27 November 2008

Review (A Letter to Baz Luhrmann): Australia

Genre: Drama (Historical/Romance)

O, Baz! What have you done?! What an epic, what a charge, what an embarrassment!

Dear Baz,
It saddens me ever so greatly, to see you put out such an indelicate new work, especially when your preceding films have been so increasingly polished. As I sat there in the theater taking it all in, I couldn't help but wonder, what happened to your sense of balance? What to your eye for editing? What to your mind for argument?? It is in response to these pressing questions of mine, that I feel compelled to be typing this address to you now, in hope that you will heed my comments, learn from your mistakes, and not ruin Wicked for its expected filmic debut in 2010.

While Australia certainly had its (small) set of redeeming features, I found the majority of the film to, not only be exceedingly contrived, but to moreover be confused about its contrivance: While the sets had a certain stylized beauty and the costumes a similarly editorialized flair, the rest of the film seemed to be no more than a daytime soap opera on a grand scale, a melodramatic throwback to the films of (for example) David Lean but a throwback that seemed to cyclically forget and then remember again from where exactly it owes it sways. At opening a (to my eye) extremely conscious reproduction of the heavy-handed, romance-driven, and baseless sweeping scenes of those films of old, Australia was quick to slip away from such smart hyperboles of its origins and to thus slide into comfort and almost into seriousness in its overworked surroundings. That you seemed to genuinely want your audience to care during a significant portion of the film for its protagonists, instead of to merely nostalgically adore them as concise epithets of historical romance, is a surefire sign of the significant misgivings you must have had about the directions the work would eventually take. Such an unbalanced perspective on your product is not only imprudent but also irresponsible, and I must say it left Ms. Kidman, your gifted leading actress, more than a bit aflutter between the quite beautiful exaggerated huffs of metaconscious melodrama and the treacly swoons of "damsel-alia" and self-serious, true drama. Either take it or leave it, Baz: You can't do melodrama half of the way...
...especially when your editors are apparently incompetent. Sure, each of them has a previous Oscar nomination for his work, but each should have his stripped away for this travesty. Sloppy storyline compositions, excessive inclusions, and just endless, sagging second and third acts caked up more bluff than I could well tolerate. More than once did I shift in my seat, gaze lazily around the theater, and seek out the other bored film-goers for a brief moment of weary commiseration; and even once for such an act isn't good in my estimation. Please, clean it up, Baz; of it all, this, editing, was the most disappointing point of your latest work.
...the most disappointing, not only because such feckless editing stood out as weary-making itself but also because it saddled the film with the dubious quality of artifice, superfice, and pandering: that is, almost total lack of argument.

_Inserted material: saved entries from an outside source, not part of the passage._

-- ==== Sys2Proof/Machine/Registers.lean ====
section
/-! DEFINITION. BAR0: its windows and blocks, access codes and reserved bits, the writers' check, what a write of each register does, what each reads, the CXL blocks' decoders, and the configuration check (R169, R212, R310, R313, R316, R317, R333, R401 to R423, R501 to R507, R515). -/

namespace Sys2Proof.Machine

/-! The registers (R402, R414 to R422, R501). -/

/-- What the tables of the spec say of one register: the block's scope and the masks of its fields of codes RW, WO and RO. -/
structure RegSpec where
  device : Bool
  rw : Nat
  wo : Nat
  ro : Nat

def ones (lo w : Nat) : Nat := (2 ^ w - 1) * 2 ^ lo

def RegSpec.reserved (r : RegSpec) : Nat := 2 ^ 64 - 1 - (r.rw ||| r.wo ||| r.ro)

def all64 : Nat := 2 ^ 64 - 1

/-- The register at an aligned offset of the plain window, outside the CXL blocks. -/
def regSpec (o : Nat) : Option RegSpec :=
  let roDev (m : Nat) : Option RegSpec := some ⟨true, 0, 0, m⟩
  let fn (rw wo ro : Nat) : Option RegSpec := some ⟨false, rw, wo, ro⟩
  if 0x100000 ≤ o ∧ o < 0x108000 then
    match o % 256 with
    | 0x00 => roDev (ones 0 14)
    | 0x08 => roDev all64
    | 0x10 => roDev (ones 0 48)
    | _ => none
  else if 0x800000 ≤ o ∧ o < 0x840000 then if o % 4096 < 0x80 then roDev (ones 0 48) else none
  else if 0x880000 ≤ o ∧ o < 0x884000 then if o % 16 = 0 then some ⟨true, ones 0 3 + ones 8 56, 0, 0⟩ else roDev (ones 0 2)
  else if 0x8D0000 ≤ o ∧ o < 0x8D1000 then
    match o % 32 with
    | 0x00 => roDev (ones 0 48)
    | 0x08 => roDev (ones 0 48)
    | 0x10 => roDev all64
    | _ => roDev (ones 0 52)
  else match o with
    | 0x0000 => roDev (ones 0 36)
    | 0x0008 => roDev all64
    | 0x0010 => roDev (ones 0 18 + ones 31 1)
    | 0x0018 => roDev (ones 0 8)
    | 0x0020 => roDev all64
    | 0x1000 => fn 0 0 (ones 0 12)
    | 0x1008 => fn (ones 0 12) 0 0
    | 0x1010 => fn (ones 0 11) 0 (ones 11 2)
    | 0x1018 => fn 0 1 0
    | 0x1020 => fn 0 0 (ones 0 32)
    | 0x1028 => fn (ones 0 32) 0 0
    | 0x1030 => fn 0 0 (ones 0 32)
    | 0x1038 => fn (ones 0 32) 0 0
    | 0x1040 => fn 0 0 (ones 0 32)
    | 0x1048 => fn (ones 0 32) 0 0
    | 0x2000 => some ⟨true, 3, 0, 0⟩
    | 0x2008 => some ⟨true, ones 0 32, 0, 0⟩
    | 0x2010 => roDev (ones 0 34)
    | 0x2018 => roDev (ones 0 5 + ones 32 32)
    | 0x2020 => roDev (ones 0 32)
    | 0x3000 => roDev (ones 0 32)
    | 0x3008 => roDev (ones 0 32)
    | 0x3010 => roDev (ones 0 32)
    | 0x3018 => roDev (ones 0 30)
    | 0x500000 => fn (ones 0 9 + ones 32 20) 0 0
    | 0x500008 => fn all64 0 0
    | 0x500010 => fn all64 0 0
    | 0x500018 => fn 0 0 (ones 0 9)
    | 0x500100 => fn 0 all64 0
    | 0x500108 => fn 0 all64 0
    | 0x500110 => fn 0 all64 0
    | 0x500118 => fn 0 all64 0
    | 0x500120 => fn (ones 0 20 + ones 32 2) 0 0
    | 0x500128 => fn 0 0 (ones 0 9)
    | 0x600000 => fn 0 (ones 0 21) 0
    | 0x8C0000 => some ⟨true, 1, 6, 0⟩
    | _ => none

/-- The block of a register lies in a die that is in reset: the PORT block in the R-dies, all others in the H-die (R411). -/
def State.blockDown (s : State) (o : Nat) : Bool :=
  decide (0x100000 ≤ o) && decide (o < 0x108000) && s.dieInReset (decide (0x104000 ≤ o))

/-- The live value of the test controls behind a register's reserved bits: zero while every entry of TEST_CTL is zero (R408, R439). -/
def State.testBits (s : State) (o : Nat) : Nat :=
  (s.dict.filter (fun e => keyObj e.1 == 0xF01001)).foldl (fun acc e => acc ||| (Config.testLive o (keyEntry e.1 + 4096 * e.2)).toNat) 0

/-! Reading (R403, R405, R411, R414 to R422, R502, R507, R508, R515). -/

/-- A counter's source lies in HN, whose clocks IDLE gates (R452, R504, R505, R507). -/
def selInHn (v : Nat) : Bool :=
  match selKind v with
  | 1 => [0x50, 0x80, 0x90, 0xA0].contains (selSource v / 256)
  | 2 => decide (5 ≤ selSource v) && decide (selSource v ≤ 10)
  | 3 => decide (5 ≤ selSource v) && decide (selSource v ≤ 10)
  | 4 => [4, 7, 8].contains (selSource v)
  | _ => false

/-- HELD of a counter (R502, R507). -/
def State.telHeld (s : State) (v : Nat) : Bool :=
  match s.power.state with
  | .idle => selInHn v
  | .doze => selInHn v || (selKind v == 4 && selSource v == 3)
  | .deep => selKind v != 0
  | _ => false

/-- GEN_STATE (R414). -/
def State.genState (s : State) : Nat :=
  pack [(0, 1, b2n (s.power.state == .idle)), (1, 1, b2n (s.rdieDown false)), (2, 1, b2n (s.rdieDown true)),
    (3, 2, s.key Obj.fabricMode), (5, 2, s.key Obj.lifecycle), (7, 1, b2n s.time.locked)]

/-- A port's record, at offset `r` (R422): zero for a lane inside a wider port. -/
def State.portRecord (s : State) (p r : Nat) : Nat :=
  let v := s.portValue p
  if !s.isPort p then 0
  else match r with
    | 0x00 => pack [(0, 3, v 0x10), (3, 1, v 0x11), (4, 4, v 0x03), (8, 3, v 0x31), (11, 3, s.key (Obj.portWidth p))]
    | 0x08 => pack [(0, 32, v 0x12), (32, 32, v 0x13)]
    | _ => pack [(0, 32, v 0x0C), (32, 16, v 0x14)]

While the film was introduced by a meaty premise of racial segregation and related prejudices manifesting as the tragic displacements of the members of the "stolen generations" in Darwin, Australia, it quickly jams into itself almost masochistically the most contrived and typical storybook romance of the stock independent damsel and the stock rugged poet, a marriage of unequals that plays more unstably than a seesaw. Instead of trying to build something interesting out of this situation, the film chooses instead to focus on Danielle-Steele-esque shots of Mr. Jackman's body, hollow reproductions of the sentiments behind the romance in Out of Africa (1985), and unfavorable relegations of the aboriginal/racial plights to the background as much as possible, so much so that the few moments in which they actually do take the spotlight are completley dominated by almost head-bangingly stereotypical sights and images. Again, though, this may all have been excusable with some handier editing and a wit that appeared to be always knowledgeable of what it was putting out there - but such tightness in the work was patchy at best. O, Baz, Baz, Baz...how did this ever mettle your approval?
I don't think I can go on much more here. All I have left is: if you intended on creating a really great C-level movie, congratulations! But let's try to keep aspirations higher next time.

Sincerely, your forgiving fan,

Grade: C+, unfortunate results of a once noble effort.